Film Review: The Girl Who Played with Fire

30/08/2010

The second installment of Stieg Larsson’s Millennium trilogy, The Girl Who Played with Fire ups the pace from the first film, creating for the most part a more immediately engrossing thriller, but one with more flaws than its predecessor.

Journalist Mikael is investigating a sex-trafficking ring when three people connected with the case are murdered. Computer hacker Lisbeth is accused of the murders and, with Mikael’s help, must clear her name by finding the real culprit…

The main drawback with The Girl With the Dragon Tattoo was that it took too long to really get going. The Girl Who Played with Fire doesn’t suffer with this affliction, and is more instantly engaging because of this. Furthermore, some of the mysteries of Lisbeth’s past (introduced in the first film) are revealed in this installment, making it more satisfying to this end.

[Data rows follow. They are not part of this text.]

/-- May a page's function have more of T3? No protection copy goes there (R319). -/
def t3May (s : State) (k : Nat) : Bool :=
  match s.span? (k / 2 ^ 31) with
  | some x => decide (x.fn < 64) && decide (fnT3 s x.fn < s.fld R.FN_T3_CEIL x.fn)
  | none => false

/-- DEMOTE from T2.
DESIGN CHOICE (unsafe): log entry 54. -/
def demoteT2 (s : State) : State :=
  let on := s.flag R.PAGE_CTL.MIG_ENABLE && (decide (t2Free s < s.fld R.PAGE_T2_WATER.LOW) ||
    (s.pg.demoting2 && decide (t2Free s ≤ s.fld R.PAGE_T2_WATER.HIGH)))
  let s := { s with pg := { s.pg with demoting2 := on } }
  if !on then s
  else
    match oldest ((twilight s .t2).filter (fun p => t3May s p.1)), t3Room s none with
    | some (k, _), some node => startT3 s (k / 2 ^ 31) (k % 2 ^ 31) .t2t3 node
    | _, _ => s

/-- DEMOTE (R99): one page from the head of the twilight list of T1, or (fromT2) of T2; `errs` are the storage errors the engine met. -/
def execDemote (fromT2 : Bool) (errs : Errs) (s : State) : Host.Outcome State Fault Refusal :=
  let t := engineMet errs s
  act s (if fromT2 then demoteT2 t else demoteT1 t)

/-- PROMOTE: the copy of a page of T2 or T3 to a T1 frame begins. -/
def doPromote (span p : Nat) (s : State) : State :=
  match s.span? span with
  | none => s
  | some x =>
    let e := s.pte span p
    if e.mig ∨ (e.st ≠ .t2 ∧ e.st ≠ .t3) ∨ e.crcBad ∨ !s.flag R.PAGE_CTL.MIG_ENABLE then s
    else
      match allocFrame s x.fn (rotIndex x p) with
      | none => s
      | some (f, s) => setMig (useFrame s f (.dest x.fn span p)) span p ⟨if e.st = .t3 then .t3t1 else .t2t1, f, 0, 0, 0, 0⟩

/-- PROMOTE (R101), with the storage errors the engine met (R85, R59): batts that fault are logged, and their value groups are poison. -/
def execPromote (span page : Nat) (errs : Errs) (s : State) : Host.Outcome State Fault Refusal :=
  let t := engineMet errs s
  act s (doPromote span page (poisonBatts t span page (badOf errs.batts page)))

/-! Recall at the borrower. -/

/-- Recall notices whose pages are all switched are acknowledged (R103). -/
def ackRecalls (s : State) : State :=
  let met (r : RecallIn) : Bool := r.pages.all (fun k => let e := s.pte (k / 2 ^ 31) (k % 2 ^ 31); !(e.st == .t3 && e.node == r.node && e.recalling))
  let ended := s.pg.recallsIn.filter met
  let s := { s with pg := { s.pg with recallsIn := s.pg.recallsIn.filter (fun r => !met r) } }
  ended.foldl (fun s r => s.emit (.recallAck r.node r.pages)) s

/-- Does a migration decode the page's batts: promotions, and recalls of lent pages (R59)? -/
def MigKind.decodes (k : MigKind) : Bool := k == .t2t1 || k == .t3t1 || k == .t3t2 || k == .t3t3

/-- Steps 2 and 3 of a page's migration; `bad` are its stored bytes that read otherwise than they were written. -/
def doSwitch (span p : Nat) (bad : List (Nat × Byte)) (s : State) : State :=
  match migOf s span p with
  | none => s
  | some m => ackRecalls (switchPage (if m.kind.decodes then poisonBatts s span p bad else s) span p m)

/-- Step 1 of a borrower's demotion ends here, at its lender (R103, R104): its page is held as its batts under a handle, in T2, or in idle T1 where
that may be lent and free frames stay above PAGE_HIWATER after the loan.
DEDUCED (unsafe): log entry 55. -/
def doLentStore (h : Nat) (l : LentIn) (s : State) : State :=
  let n := max 1 (min 17 (ceilDiv (battsLen l.batts) 4096))
  let held (inT1 : Bool) (at_ : Nat) : LentPage := ⟨l, inT1, at_, n, false⟩
  let keep (s : State) (x : LentPage) : State :=
    let a := if x.inT1 then frameAddr x.at_ else t2Base + x.at_ * 4096
    let s := pwrite' s a (cleanBytes l.batts.flatten)
    { s with pg := { s.pg with lent := Tab.ins h x s.pg.lent } }
  match Tab.find? l.node s.pg.lendings with
  | none => s
  | some d =>
    if !NSet.has (l.node * 64 + l.fn) s.pg.lentKeys ∨ (Tab.find? h s.pg.lent).isSome ∨
       d.gib * 16384 ≤ s.pg.lent.countP (fun p => p.2.page.node == l.node) then s
    else
      match findRun s n with
      | some g => keep (useRun s g n (.lent h)) (held false g)
      | none =>
        if d.t1 && decide (s.fld R.PAGE_HIWATER.FRAMES + 1 < t1Free s) then
          match placeFrame s 8192 0 false with
          | some (fr, _) => keep (useFrame s fr (.lent h)) (held true fr)
          | none => s
        else s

With much of the character development taking place in the first installment, director Daniel Alfredson is free to concentrate on the action of the case itself. It is just a shame that the mystery in this film isn’t as interesting as the case in the first film. The missing teen and the family empire of The Girl With the Dragon Tattoo presented a more fascinating series of events than this case of a trafficking ring, which is never really investigated in any depth. Instead, the plot shifts to clearing the name of Lisbeth, which entails more action but less investigation.

The Girl Who Played with Fire presents a very clear depiction of women as victims and the perpetrators of crimes as solely male. Whilst Lisbeth may not be a typical heroine, she appears to fit in with the other main female characters in that she is a victim of violence. This rather primitive representation of genders detracts from the mystery aspect of the crimes, in both installments of the trilogy.

As with the first film, The Girl Who Played with Fire builds the tension to the climactic sequence. Although the climax is exciting, it also lacks credibility. Whilst the film has an overall basis in reality, events in the final scenes betray this with an absence of believability.

Casting for the American adaptation of Larsson’s books has recently been announced. It will be interesting to see how closely they resemble this Swedish attempt.